* _ASSIGNMENT_:
Copy the result of filtering the entries below for lines that include the string "respPending".

* _EXTRACTED INFORMATION_:
/-- Off the linear range, the quadratic passes `d` within half a step of `RawFromTemp(d)` (R76). -/
theorem rawFromTemp_brackets (hlo : -294 ≤ d) (hhi : d ≤ 970) (hout : d < 169 ∨ 308 < d) :
    rawFromTemp d ∈ rawRange ∧ Brackets d (rawFromTemp d) := by
  rcases rawFromTemp_cases hlo hhi with ⟨hmem, heq⟩ | hentry
  · have hbrackets := brackets_tempFromRaw hmem (heq.symm ▸ hout)
    rw [heq] at hbrackets
    exact ⟨hmem, hbrackets⟩
  · exact ⟨hentry.mem_rawRange, hentry.brackets⟩

/-- At a half-integer the quadratic is never a tenth of an integer: one side is an odd multiple of 4, or odd. -/
theorem halfNum_odd_ne (d n : Int) : halfNum d (2 * n + 1) ≠ 40000000 * d := by
  have hsq : (2 * n + 1) ^ 2 = 4 * (n ^ 2 + n) + 1 := by ring
  rcases lt_or_ge 308 d with hd | hd
  · rw [halfNum_hot hd, hsq]
    omega
  · rw [halfNum_cold hd, hsq]
    omega

end Brackets

/-! #### A quadratic where it decreases -/

section Quadratic

variable {a b c t x y : ℝ}

/-- The root with the minus sign takes the value asked for, and the quadratic decreases there. -/
theorem quadratic_at_root (ha : a ≠ 0) (hdisc : 0 < b * b - 4 * a * (c - t))
    (hx : x = (-b - √(b * b - 4 * a * (c - t))) / (2 * a)) : a * x ^ 2 + b * x + c = t ∧ 2 * a * x + b < 0 := by
  have hroot : 2 * a * x + b = -√(b * b - 4 * a * (c - t)) := by
    rw [hx]
    field_simp
    ring
  have hsq : (2 * a * x + b) ^ 2 = b * b - 4 * a * (c - t) := by rw [hroot, neg_sq, Real.sq_sqrt hdisc.le]
  refine ⟨mul_left_cancel₀ (mul_ne_zero four_ne_zero ha) (by linear_combination hsq), ?_⟩
  rw [hroot]
  exact neg_neg_of_pos (Real.sqrt_pos.mpr hdisc)

/-- Between the root and any other point where the quadratic decreases, it is strictly decreasing. -/
theorem quadratic_lt_iff (hx : a * x ^ 2 + b * x + c = t) (hslope : 2 * a * x + b < 0) (hy : 2 * a * y + b < 0) :
    (a * y ^ 2 + b * y + c < t ↔ x < y) ∧ (t < a * y ^ 2 + b * y + c ↔ y < x) := by
  have hmean : 0 < -(a * (x + y) + b) := by linarith
  have hbelow : t - (a * y ^ 2 + b * y + c) = (y - x) * -(a * (x + y) + b) := by rw [← hx]; ring
  have habove : a * y ^ 2 + b * y + c - t = (x - y) * -(a * (x + y) + b) := by rw [← hx]; ring
  constructor
  · rw [← sub_pos, hbelow, mul_pos_iff_of_pos_right hmean, sub_pos]
  · rw [← sub_pos, habove, mul_pos_iff_of_pos_right hmean, sub_pos]

end Quadratic

/-! #### Rounding a real number -/

/-- `rha` of a real number (R14). -/
noncomputable def roundAway (x : ℝ) : Int := if 0 ≤ x then ⌊x + 1 / 2⌋ else -⌊-x + 1 / 2⌋

theorem roundAway_le {x : ℝ} {n : Int} (h : x < n + 1 / 2) : roundAway x ≤ n := by
  unfold roundAway
  split_ifs
  · rw [← Int.lt_add_one_iff, Int.floor_lt]
    push_cast
    linarith
  · rw [neg_le, Int.le_floor]
    push_cast
    linarith

theorem le_roundAway {x : ℝ} {n : Int} (h : (n : ℝ) - 1 / 2 < x) : n ≤ roundAway x := by
  unfold roundAway
  split_ifs
  · rw [Int.le_floor]
    linarith
  · rw [le_neg, ← Int.lt_add_one_iff, Int.floor_lt]
    push_cast
    linarith

/-! #### The root of a branch -/

/-- `a`, `b` and `c` are the coefficients of the branch of `d`, and `x` is its real root with the minus sign at `d` (R73, R74,
R76). -/
structure BranchRoot (d : Int) (a b c x : ℝ) : Prop where
  coeffs : (a, b, c) = if 309 ≤ d then (0.00007124, -0.1052, 24.5) else (-0.00001457, -0.0988, 24.923)
  root : x = (-b - √(b * b - 4 * a * (c - d / 10))) / (2 * a)

namespace BranchRoot

variable {d r k : Int} {a b c x : ℝ}

theorem branch (h : BranchRoot d a b c x) :
    309 ≤ d ∧ a = 0.00007124 ∧ b = -0.1052 ∧ c = 24.5 ∨ d ≤ 308 ∧ a = -0.00001457 ∧ b = -0.0988 ∧ c = 24.923 := by
  have hcoeffs := h.coeffs
  split_ifs at hcoeffs with hd <;> simp only [Prod.mk.injEq] at hcoeffs
  · exact .inl ⟨hd, hcoeffs⟩
  · exact .inr ⟨by omega, hcoeffs⟩

theorem leading_ne_zero (h : BranchRoot d a b c x) : a ≠ 0 := by
  rcases h.branch with ⟨-, rfl, -⟩ | ⟨-, rfl, -⟩ <;> norm_num

theorem discriminant_pos (h : BranchRoot d a b c x) : 0 < b * b - 4 * a * (c - d / 10) := by
  rcases h.branch with ⟨hd, rfl, rfl, rfl⟩ | ⟨hd, rfl, rfl, rfl⟩
  · have hd : (309 : ℝ) ≤ d := by exact_mod_cast hd
    linarith
  · have hd : (d : ℝ) ≤ 308 := by exact_mod_cast hd
    linarith

theorem halfNum_eq (h : BranchRoot d a b c x) (k : Int) :
    (halfNum d k : ℝ) = 400000000 * (a * (k / 2) ^ 2 + b * (k / 2) + c) := by
  rcases h.branch with ⟨hd, rfl, rfl, rfl⟩ | ⟨hd, rfl, rfl, rfl⟩
  · rw [halfNum_hot hd]
    push_cast
    ring
  · rw [halfNum_cold hd]
    push_cast
    ring

/-- Both quadratics decrease over the raw values, and half a step beyond. -/
theorem slope_neg (h : BranchRoot d a b c x) (hlo : -1025 ≤ k) (hhi : k ≤ 1023) : 2 * a * (k / 2) + b < 0 := by
  have hlo : (-1025 : ℝ) ≤ k := by exact_mod_cast hlo
  have hhi : (k : ℝ) ≤ 1023 := by exact_mod_cast hhi
  rcases h.branch with ⟨-, rfl, rfl, -⟩ | ⟨-, rfl, rfl, -⟩ <;> linarith

/-- On which side of a half-integer the root lies, by integers (R76). -/
theorem side_iff (h : BranchRoot d a b c x) (hlo : -1025 ≤ k) (hhi : k ≤ 1023) :
    (halfNum d k < 40000000 * d ↔ x < k / 2) ∧ (40000000 * d < halfNum d k ↔ (k / 2 : ℝ) < x) := by
  obtain ⟨hvalue, hslope⟩ := quadratic_at_root h.leading_ne_zero h.discriminant_pos h.root
  obtain ⟨hlt, hgt⟩ := quadratic_lt_iff hvalue hslope (h.slope_neg hlo hhi)
  rw [← hlt, ← hgt, ← @Int.cast_lt ℝ, ← @Int.cast_lt ℝ, h.halfNum_eq]
  push_cast
  constructor <;> constructor <;> intro hside <;> linarith

/-- The root is on no rounding tie: there the quadratic would be a tenth of an integer (R76). -/
theorem ne_tie (h : BranchRoot d a b c x) (n : Int) : x ≠ n + 1 / 2 := by
  rintro rfl
  obtain ⟨hvalue, -⟩ := quadratic_at_root h.leading_ne_zero h.discriminant_pos h.root
  refine halfNum_odd_ne d n ?_
  rw [← @Int.cast_inj ℝ, h.halfNum_eq]
  push_cast
  linear_combination 400000000 * hvalue

/-- A root between two half-integers rounds to the integer between them. -/
theorem roundAway_eq (h : BranchRoot d a b c x) (hr : r ∈ rawRange) (hd : Brackets d r) : roundAway x = r := by
  obtain ⟨hlo, hhi⟩ := hr
  obtain ⟨hnext, hprev⟩ := hd
  have hbelow := (h.side_iff (k := 2 * r + 1) (by omega) (by omega)).1.mp hnext
  have habove := (h.side_iff (k := 2 * r - 1) (by omega) (by omega)).2.mp hprev
  push_cast at hbelow habove
  exact le_antisymm (roundAway_le (by linarith)) (le_roundAway (by linarith))

/-- Above 97.0 degrees the root rounds to the first raw value, or below it. -/
theorem roundAway_le_of_hottest (h : BranchRoot d a b c x) (hd : 971 ≤ d) : roundAway x ≤ -512 := by
  have hside := (h.side_iff (k := -1023) (by omega) (by omega)).1.mp (by rw [halfNum_hot (by omega)]; omega)
  push_cast at hside
  refine roundAway_le ?_
  push_cast
  linarith

/-- Below -29.4 degrees the root rounds to the last raw value, or above it. -/
theorem le_roundAway_of_coldest (h : BranchRoot d a b c x) (hd : d ≤ -295) : 511 ≤ roundAway x := by
  have hside := (h.side_iff (k := 1021) (by omega) (by omega)).2.mp (by rw [halfNum_cold (by omega)]; omega)
  push_cast at hside
  refine le_roundAway ?_
  push_cast
  linarith

/-- `RawFromTemp` off the linear range is the rounded root, saturated (R76). -/
theorem rawFromTemp_eq (h : BranchRoot d a b c x) (hd : d < 169 ∨ 308 < d) :
    rawFromTemp d = clamp (roundAway x) (-512) 511 := by
  unfold clamp
  rcases lt_or_ge 970 d with hhot | hhi
  · have hround := h.roundAway_le_of_hottest hhot
    rw [rawFromTemp_hottest hhot]
    omega
  · rcases lt_or_ge d (-294) with hcold | hlo
    · have hround := h.le_roundAway_of_coldest (by omega)
      rw [rawFromTemp_coldest (by omega)]
      omega
    · obtain ⟨hmem, hbrackets⟩ := rawFromTemp_brackets hlo hhi hd
      rw [h.roundAway_eq hmem hbrackets]
      obtain ⟨hmin, hmax⟩ := hmem
      omega

end BranchRoot

theorem low10OfTemp_toNat (d : Half) : ((low10OfTemp d).toNat : Int) = rawFromTemp d.toInt % 1024 := by
  rw [low10OfTemp, BitVec.toNat_ofInt]
  omega

/-- Settles O11: the root is bracketed by the half-integers around the raw value, and never on one. -/
theorem rawFromTempIsTheRoundedRoot : Obligations.RawFromTempIsTheRoundedRoot := by
  refine ⟨fun d a b c x _ _ hcoeffs hroot => ?_, low10OfTemp_toNat⟩
  have h : BranchRoot d a b c x := ⟨hcoeffs, hroot⟩
  refine ⟨?_, h.discriminant_pos, h.ne_tie⟩
  by_cases hlinear : 169 ≤ d ∧ d ≤ 308
  · rw [if_pos hlinear]
    exact rawFromTemp_linear hlinear.1 hlinear.2
  · rw [if_neg hlinear]
    exact h.rawFromTemp_eq (by omega)

end Sys2Proof.Machine

/-! ### The response a zone owes -/

namespace Sys2Proof

/-- The zones are listed in rising order. -/
theorem Zone.all_split (z : Zone) : ∃ before after, Zone.all = before ++ z :: after ∧ ∀ z' ∈ before, z'.number < z.number :=
  ⟨Zone.all.take (z.number - 1), Zone.all.drop z.number, by cases z <;> rfl, by cases z <;> decide⟩

end Sys2Proof

namespace Sys2Proof.Machine

/-! #### The bytes of a response -/

/-- The tag byte of a zone's wall frame, as R95 writes it. -/
theorem wallTag_eq (z : Zone) : 0xC#4 ++ BitVec.ofNat 4 z.number = (0xC0 ||| BitVec.ofNat 8 z.number : Byte) := by
  cases z <;> rfl

/-- Byte 2 of a wall frame whose other flags and unknown bits are 0 (R95). -/
theorem wallByte2_eq (on : Bool) (hi : BitVec 2) :
    BitVec.ofBool on ++ BitVec.ofBool false ++ BitVec.ofBool false ++ BitVec.ofBool false ++ 0#2 ++ hi =
      ((if on then 0x80 else 0) ||| hi.setWidth 8 : Byte) := by
  revert hi
  cases on <;> decide

/-- The high bits of `low10`, which the frame carries in byte 2 (R95). -/
theorem low10_high (raw : Int) :
    ((BitVec.ofInt 10 raw).extractLsb' 8 2).setWidth 8 = BitVec.ofInt 8 (raw % 1024 / 256) := by
  apply BitVec.eq_of_toNat_eq
  rw [BitVec.toNat_setWidth, BitVec.extractLsb'_toNat, Nat.shiftRight_eq_div_pow, BitVec.toNat_ofInt, BitVec.toNat_ofInt]
  omega

/-- The low bits of `low10`, which are byte 3 of the frame (R95). -/
theorem low10_low (raw : Int) : (BitVec.ofInt 10 raw).extractLsb' 0 8 = BitVec.ofInt 8 raw := by
  apply BitVec.eq_of_toNat_eq
  rw [BitVec.extractLsb'_toNat, Nat.shiftRight_zero, BitVec.toNat_ofInt, BitVec.toNat_ofInt]
  omega

theorem genWall_of_pack {f : WallFields} {b : List Byte} (h : packWallBits f.zone f.toWallBits = b) :
    genWall f = b ++ [checksum b] := by
  rw [genWall, h]

/-- The bytes before the checksum of the response of a zone (R95, R115). -/
theorem packWallBits_responseFields (z : Zone) (s : State) :
    packWallBits (responseFields z s).zone (responseFields z s).toWallBits =
      [0xC0 ||| BitVec.ofNat 8 z.number,
       responseSp z s,
       (if (s.latches.mtz.get z).value.zoneOn then 0x80 else 0) |||
         BitVec.ofInt 8 (rawFromTemp (s.emu.emuTemp.get z).toInt % 1024 / 256),
       BitVec.ofInt 8 (rawFromTemp (s.emu.emuTemp.get z).toInt)] := by
  rw [← wallTag_eq, ← low10_high, ← low10_low, ← wallByte2_eq]
  rfl

theorem responseSp_latched {z : Zone} {s : State} (h : s.emu.desiredValid.get z = false) :
    (responseSp z s).toNat = (s.latches.mtz.get z).value.sp.toNat := by
  simp only [responseSp, h, Bool.false_eq_true, if_false, BitVec.toNat_setWidth]
  omega

/-- The range of a master frame has six bits, so the clamped setpoint fits its byte (R115). -/
theorem responseSp_desired {z : Zone} {s : State} (h : s.emu.desiredValid.get z = true) :
    (responseSp z s).toNat = max (s.latches.mtz.get z).value.min.toNat
      (min (s.emu.desiredSp.get z).toNat (s.latches.mtz.get z).value.max.toNat) := by
  simp only [responseSp, h, if_true, clamp, BitVec.toNat_ofInt]
  omega

/-! #### The zone that is answered -/

/-- The lowest zone that owes a response is the one the tick finds (R105, step 4). -/
theorem firstOwed_of_lowest {s : State} {z : Zone} (howed : s.respPending.get z = true)
    (hlower : ∀ z', z'.number < z.number → s.respPending.get z' = false) : firstOwed s = some z := by
  obtain ⟨before, after, hall, hbefore⟩ := Zone.all_split z
  refine List.find?_eq_some_iff_append.mpr ⟨howed, before, after, hall, fun z' hz' => ?_⟩
  rw [hlower z' (hbefore z' hz')]
  rfl

/-- A response goes out when the transmitter is idle and no frame is in progress, whatever the window (R105, step 4). -/
theorem tickSend_owed {s : State} {z : Zone} (hidle : s.tx.txBusy = false) (hempty : s.framer.len = 0)
    (howed : firstOwed s = some z) : tickSend s = sendResponse z s := by
  simp [tickSend, hidle, hempty, howed]

/-- Settles O52: the tick sends the response of the lowest zone that owes one, and its bytes are those of R95 and R115. -/
theorem responseGoesFirst : Obligations.ResponseGoesFirst := by
  rintro s z m sp b2 b3 raw frame hidle hempty howed hlower rfl rfl hlatched hdesired rfl rfl rfl
  have hsp : sp = responseSp z s := by
    apply BitVec.eq_of_toNat_eq
    cases hvalid : s.emu.desiredValid.get z with
    | false => rw [hlatched hvalid, responseSp_latched hvalid]
    | true => rw [hdesired hvalid, responseSp_desired hvalid]
  subst hsp
  rw [tickSend_owed hidle hempty (firstOwed_of_lowest howed hlower), sendResponse,
    genWall_of_pack (packWallBits_responseFields z s)]
  exact ⟨fun hwf => txBytes_txStart hwf _, rfl⟩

* _TASK OUTPUT_:
theorem firstOwed_of_lowest {s : State} {z : Zone} (howed : s.respPending.get z = true)
    (hlower : ∀ z', z'.number < z.number → s.respPending.get z' = false) : firstOwed s = some z := by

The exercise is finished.